Our initial search strategy found 7482 studies, and a total of 92 (comprising 135 polymorphisms in 72 genes) met inclusion criteria (Fig. 1) [8, 9, 15, 16, 17, 18, 19, 20, 21, 22, 23, 24, 25, 26, 27, 28, 29, 30, 31, 32, 33, 34, 35, 36, 37, 38, 39, 40, 41, 42, 43, 44, 45, 46, 47, 48, 49, 50, 51, 52, 53, 54, 55, 56, 57, 58, 59, 60, 61, 62, 63, 64, 65, 66, 67, 68, 69, 70, 71, 72, 73, 74, 75, 76, 77, 78, 79, 80, 81, 82, 83, 84, 85, 86, 87, 88, 89, 90, 91, 92, 93, 94, 95, 96, 97, 98, 99, 100, 101, 102, 103, 104]. Characteristics of study populations are described in Supplementary Table 1. and summary of the studies examining the associations between genetic factors and stroke outcomes is shown in Supplementary Table 2.
Fig. 1

Flow chart of the screening process

APOE variants on functional outcome several months following AIS

Six studies [26, 43, 59, 67, 82, 90] comprising 2185 patients (490 with at least one E4 allele and 1695 without) (Fig. 2) showed no association between outcome and the presence of at least one E4 allele: OR = 1.02 (0.81–1.27, p = 0.90). There was no evidence of inter-study heterogeneity (p = 0.42, I2 = 1%) or publication bias. Including studies by McCarron et al. [8] and Broderick et al. [9] changed the OR to 0.78 (0.41–1.47, p = 0.44).
Fig. 2

The odds ratio of having a poor functional outcome up to several months after an AIS with the presence of the ApoE4 allele compared with those without. The random effects model was used to determine the 95% confidence intervals and significance. The blue squares represent the individual studies results and weighting whilst the black diamond shows the overall result

APOE variants on functional outcome up to several months after an ICH

Three studies [26, 34, 51] comprising 118 patients (40 with at least one E4 allele and 78 without) (Supplementary Fig. 1) revealed patients with ICH who possessed at least one E4 allele had increased risk of poor outcome: OR 2.45 (1.03–5.81, p = 0.04). There was no evidence of inter-study heterogeneity (p = 0.70, I2 = 0%) or publication bias. Including the study by McCarron 1998 [8] changed the OR to 2.60 (1.25–5.41, p = 0.01).

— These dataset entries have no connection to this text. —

-- ==== Sys2Proof/Laws/HummockKept.lean ====
section
/-! SUPPORT. What the functions of Hummock.lean keep (Laws/Kept.lean). -/
namespace Sys2Proof.Machine
set_option linter.unusedTactic false
set_option linter.unreachableTactic false
set_option linter.unusedSimpArgs false

theorem humPut_kept : ∀ (s : State) (h : ℕ) (x : Hummock) {z0 : State}, Kept z0 s → Kept z0 (humPut s h x) := by
  intros; unfold humPut
  repeat' (with_reducible first | assumption | exact Kept.refl _ | intro _ | split | simp only [with_kept])

theorem humEnter_kept : ∀ (s : State) (h st : ℕ) {z0 : State}, Kept z0 s → Kept z0 (humEnter s h st) := by
  intros; unfold humEnter
  repeat' (with_reducible first | assumption | apply wf_kept | exact Kept.refl _ | intro _ | split | simp only [with_kept])

theorem touch_kept : ∀ (s : State) (h : ℕ) {z0 : State}, Kept z0 s → Kept z0 (touch s h) := by
  intros; unfold touch
  repeat' (with_reducible first | assumption | apply humPut_kept | exact Kept.refl _ | intro _ | split | simp only [with_kept])

theorem lastRefuser_kept : ∀ (s : State) (h id : ℕ) {z0 : State}, Kept z0 s → Kept z0 (lastRefuser s h id) := by
  intros; unfold lastRefuser
  repeat' (with_reducible first | assumption | apply wrn_kept | apply wf_kept | exact Kept.refl _ | intro _ | split | simp only [with_kept])

theorem startPrepare_kept : ∀ (s : State) (h : ℕ) (test : Bool) {z0 : State}, Kept z0 s → Kept z0 (startPrepare s h test) := by
  intros; unfold startPrepare
  repeat' (with_reducible first | assumption | apply humPut_kept | apply humEnter_kept | exact Kept.refl _ | intro _ | split | simp only [with_kept])

theorem undrain_kept : ∀ (s : State) (h : ℕ) {z0 : State}, Kept z0 s → Kept z0 (undrain s h) := by
  intros; unfold undrain
  repeat' (with_reducible first | assumption | apply wf_kept | refine foldl_kept _ ?_ ?_ | exact Kept.refl _ | intro _ | split | simp only [with_kept])

theorem giveUp_kept : ∀ (s : State) (h id : ℕ) {z0 : State}, Kept z0 s → Kept z0 (giveUp s h id) := by
  intros; unfold giveUp
  repeat' (with_reducible first | assumption | apply undrain_kept | apply raise_kept | apply cnt_kept | apply wf_kept | apply lastRefuser_kept | apply humEnter_kept | apply humPut_kept | exact Kept.refl _ | intro _ | split | simp only [with_kept])

theorem interruptPrepare_kept : ∀ (s : State) (h : ℕ) {z0 : State}, Kept z0 s → Kept z0 (interruptPrepare s h) := by
  intros; unfold interruptPrepare
  repeat' (with_reducible first | assumption | apply giveUp_kept | exact Kept.refl _ | intro _ | split | simp only [with_kept])

theorem startWake_kept : ∀ (s : State) (h cause : ℕ) {z0 : State}, Kept z0 s → Kept z0 (startWake s h cause) := by
  intros; unfold startWake
  repeat' (with_reducible first | assumption | apply humPut_kept | apply humEnter_kept | exact Kept.refl _ | intro _ | split | simp only [with_kept])

theorem wakeForWork_kept : ∀ (s : State) (h : ℕ) {z0 : State}, Kept z0 s → Kept z0 (wakeForWork s h) := by
  intros; unfold wakeForWork
  repeat' (with_reducible first | assumption | apply startWake_kept | exact Kept.refl _ | intro _ | split | simp only [with_kept])

theorem reach_kept : ∀ (s : State) (h : ℕ) {z0 : State}, Kept z0 s → Kept z0 (reach s h).2 := by
  intros; unfold reach
  repeat' (with_reducible first | assumption | apply touch_kept | apply interruptPrepare_kept | apply startWake_kept | exact Kept.refl _ | intro _ | split | refine snd_kept (by assumption) ?_ | refine fst_kept (by assumption) ?_ | refine trd_kept (by assumption) ?_ | simp only [with_kept])

theorem asleepAccess_kept : ∀ (s : State) (h bar : ℕ) (write : Bool) (addr : ℕ) {z0 : State}, Kept z0 s → Kept z0 (asleepAccess s h bar write addr) := by
  intros; unfold asleepAccess
  repeat' (with_reducible first | assumption | apply raise_kept | apply accReport_kept | exact Kept.refl _ | intro _ | split | simp only [with_kept])

theorem holdAccess_kept : ∀ (s : State) (h : ℕ) (x : HeldAccess) {z0 : State}, Kept z0 s → Kept z0 (holdAccess s h x) := by
  intros; unfold holdAccess
  repeat' (with_reducible first | assumption | apply humPut_kept | exact Kept.refl _ | intro _ | split | simp only [with_kept])

theorem powerCommand_kept : ∀ (s : State) (h op : ℕ) {z0 : State}, Kept z0 s → Kept z0 (powerCommand s h op) := by
  intros; unfold powerCommand
  repeat' (with_reducible first | assumption | apply wf_kept | apply startPrepare_kept | apply interruptPrepare_kept | apply humPut_kept | apply startWake_kept | exact Kept.refl _ | intro _ | split | simp only [with_kept])

theorem execPowerSleep_kept : ∀ (h : Fin 40) (s : State) {z0 : State}, Kept z0 s → ∀ (t0 : State), execPowerSleep h s = Host.Outcome.next t0 → Kept z0 t0 := by
  intros; rename_i e; unfold execPowerSleep at e; repeat' split at e
  all_goals obtain rfl := Host.Outcome.next.inj e
  all_goals repeat' (with_reducible first | assumption | apply powerCommand_kept | exact Kept.refl _ | intro _ | split | simp only [with_kept])

theorem execPowerWake_kept : ∀ (h : Fin 40) (s : State) {z0 : State}, Kept z0 s → ∀ (t0 : State), execPowerWake h s = Host.Outcome.next t0 → Kept z0 t0 := by
  intros; rename_i e; unfold execPowerWake at e; repeat' split at e
  all_goals obtain rfl := Host.Outcome.next.inj e
  all_goals repeat' (with_reducible first | assumption | apply powerCommand_kept | exact Kept.refl _ | intro _ | split | simp only [with_kept])

theorem execPowerSelftest_kept : ∀ (h : Fin 40) (s : State) {z0 : State}, Kept z0 s → ∀ (t0 : State), execPowerSelftest h s = Host.Outcome.next t0 → Kept z0 t0 := by
  intros; rename_i e; unfold execPowerSelftest at e; repeat' split at e
  all_goals obtain rfl := Host.Outcome.next.inj e
  all_goals repeat' (with_reducible first | assumption | apply powerCommand_kept | exact Kept.refl _ | intro _ | split | simp only [with_kept])

end Sys2Proof.Machine
end

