theorem execTwinLaneDown_kept : ∀ (lane : Fin 16) (s : State) {z0 : State}, Kept z0 s → ∀ (t0 : State), execTwinLaneDown lane s = Host.Outcome.next t0 → Kept z0 t0 := by
  intros; rename_i e; unfold execTwinLaneDown at e; repeat' split at e
  all_goals obtain rfl := Host.Outcome.next.inj e
  all_goals repeat' (with_reducible first | assumption | apply twinLink_kept | exact Kept.refl _ | intro _ | split | simp only [with_kept])

theorem execTwinEyeMeasure_kept : ∀ (lane : Fin 16) (height : BitVec 8) (corrected uncorrected : ℕ) (s : State) {z0 : State}, Kept z0 s → ∀ (t0 : State), execTwinEyeMeasure lane height corrected uncorrected s = Host.Outcome.next t0 → Kept z0 t0 := by
  intros; rename_i e; unfold execTwinEyeMeasure at e; repeat' split at e
  all_goals obtain rfl := Host.Outcome.next.inj e
  all_goals repeat' (with_reducible first | assumption | apply twinEye_kept | exact Kept.refl _ | intro _ | split | simp only [with_kept])

end Sys2Proof.Machine
end

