theorem writePowerHost_kept : ∀ (s : State) (a : ℕ) (v : W64) {z0 : State}, Kept z0 s → Kept z0 (writePowerHost s a v) := by
  intros; unfold writePowerHost
  repeat' (with_reducible first | assumption | apply goWrite_kept | apply powerCommand_kept | apply regWrite_kept | apply msixCtl_kept | apply unlessBusy_kept | apply ringCfg_kept | apply ringTail_kept | exact Kept.refl _ | intro _ | split | refine snd_kept (by assumption) ?_ | refine fst_kept (by assumption) ?_ | refine trd_kept (by assumption) ?_ | simp only [with_kept])

theorem regSet_kept : ∀ (s : State) (x : Around) (a : ℕ) (v : W64) {z0 : State}, Kept z0 s → Kept z0 (regSet s x a v) := by
  intros; unfold regSet
  repeat' (with_reducible first | assumption | apply regWrite_kept | apply writeBillCore_kept | apply writePort_kept | apply writeTables_kept | apply writeStores_kept | apply writeDeepFerm_kept | apply writeMereEgress_kept | apply writeAuth_kept | apply writeTime_kept | apply writeTwinFen_kept | apply writeEventPerf_kept | apply writePowerHost_kept | exact Kept.refl _ | intro _ | split | simp only [with_kept])

theorem afterRead_kept : ∀ (s : State) (a : ℕ) (r : RegRow) {z0 : State}, Kept z0 s → Kept z0 (afterRead s a r) := by
  intros; unfold afterRead
  repeat' (with_reducible first | assumption | apply snapTime_kept | apply wrn_kept | apply regionPut_kept | apply wr_kept | exact Kept.refl _ | intro _ | split | refine snd_kept (by assumption) ?_ | refine fst_kept (by assumption) ?_ | refine trd_kept (by assumption) ?_ | simp only [with_kept])

theorem mibRead_kept : ∀ (s : State) (l k dword value : ℕ) {z0 : State}, Kept z0 s → Kept z0 (mibRead s l k dword value).2 := by
  intros; unfold mibRead
  repeat' (with_reducible first | assumption | apply latchCounter_kept | apply lanePut_kept | exact Kept.refl _ | intro _ | split | refine snd_kept (by assumption) ?_ | refine fst_kept (by assumption) ?_ | refine trd_kept (by assumption) ?_ | simp only [with_kept])

theorem bar0Fetch_kept : ∀ (s : State) (a n : ℕ) {z0 : State}, Kept z0 s → Kept z0 (bar0Fetch s a n).2 := by
  intros; unfold bar0Fetch
  repeat' (with_reducible first | assumption | apply accReport_kept | apply mibRead_kept | apply afterRead_kept | apply reach_kept | apply asleepAccess_kept | exact Kept.refl _ | intro _ | split | refine snd_kept (by assumption) ?_ | refine fst_kept (by assumption) ?_ | refine trd_kept (by assumption) ?_ | simp only [with_kept])

theorem regPut_kept : ∀ (s : State) (x : Around) (base : ℕ) (r : RegRow) (k : ℕ) (data : List Byte) {z0 : State}, Kept z0 s → Kept z0 (regPut s x base r k data) := by
  intros; unfold regPut
  repeat' (with_reducible first | assumption | apply regSet_kept | exact Kept.refl _ | intro _ | split | simp only [with_kept])
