-- ==== Sys2Proof/Laws/Writes.lean ====
section
/-! SUPPORT. What a write of a register by its access types (R10, R11) leaves in its bits. -/
namespace Sys2Proof.Machine

/-- Bit i after a write of v over `old`, where the write names no reserved value. -/
theorem bitOf_regMerge (r : RegRow) (old v : W64) (i : Nat) (h : reservedBits r v = 0) (hi : i < 64) :
    bitOf (regMerge r old v) i =
      (((if r.rw.testBit i || r.wo.testBit i then bitOf v i else bitOf old i) || (bitOf v i && r.w1s.testBit i)) &&
        !(bitOf v i && r.w1c.testBit i)) := by
  simp only [regMerge, h, bitOf, BitVec.getLsbD_or, BitVec.getLsbD_and, BitVec.getLsbD_not, BitVec.getLsbD_ofNat, hi,
    decide_true, Bool.true_and, BitVec.getLsbD_zero, Bool.not_false, Bool.and_true]
  cases r.rw.testBit i <;> cases r.wo.testBit i <;> cases v.getLsbD i <;> cases old.getLsbD i <;> simp

/-- A read-write field reads as it was written. -/
theorem fld_regMerge (r : RegRow) (old v : W64) (hi lo : Nat) (h : reservedBits r v = 0) (hh : hi < 64)
    (hw : ∀ i, lo ≤ i → i ≤ hi → r.rw.testBit i = true ∧ r.w1c.testBit i = false) :
    fld (regMerge r old v) hi lo = fld v hi lo := by
  refine Nat.eq_of_testBit_eq fun i => ?_
  rw [testBit_fld, testBit_fld]
  by_cases k : i < hi + 1 - lo
  · have ⟨w1, w2⟩ := hw (lo + i) (by omega) (by omega)
    rw [bitOf_regMerge r old v _ h (by omega)]
    simp [k, w1, w2]
    intro a _; exact a
  · simp [k]

/-- A write that names no reserved value, of a register of the map. -/
theorem regWrite_row {s : State} {a : Nat} {v : W64} {r : RegRow} (hf : findRow a = some r) (h : reservedBits r v = 0) :
    regWrite s a v = wr s a (regMerge r (rd s a) v) := by
  rw [regWrite, hf]; simp [h]

/-- A register without named values has no reserved ones. -/
theorem reservedBits_nil (r : RegRow) (v : W64) (h : r.valid = []) : reservedBits r v = 0 := by rw [reservedBits, h]; rfl

end Sys2Proof.Machine
end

BDNF-196 variants on functional outcome up to 7 years following AIS

In six studies [26, 30, 33, 55, 89, 103] comprising 1241 cases (585 patients with a GG genotype and 656 without) (Fig. 3) showed patients with AIS who carried at codon 196 of the BDNF, the GA or AA genotypes were more likely to have poor outcome: OR 1.41 (1.02–1.94, p = 0.04). No heterogeneity (p = 0.30, I2 = 18%) or publication bias was observed. Excluding the study with longest follow-up of 7 years [89] increased the OR to 1.60 (1.08–2.37, p = 0.02).
Fig. 3

Outcome up to 12 months following an AIS with the GG variant at the BDNF-196 locus versus GA/AA

Cytochrome P450 2C19 (CYP2C19) loss of function variants on functional outcome at 6 months after an AIS

CYP2C19 polymorphisms (poor metaboliser variants CYP2C19 *2, CYP2C19 *3 and CYP2C19 *17) were studied in three studies comprising 918 patients (446 carried a loss of function allele and 472 without) (Supplementary Fig. 3). Patients with AIS who carried a loss of function CYP2C19 allele were more likely to have poor outcome: OR = 2.36 (1.56–3.55, p < 0.0001). There was no significant heterogeneity (p = 0.96, I2 = 0%) or publication bias.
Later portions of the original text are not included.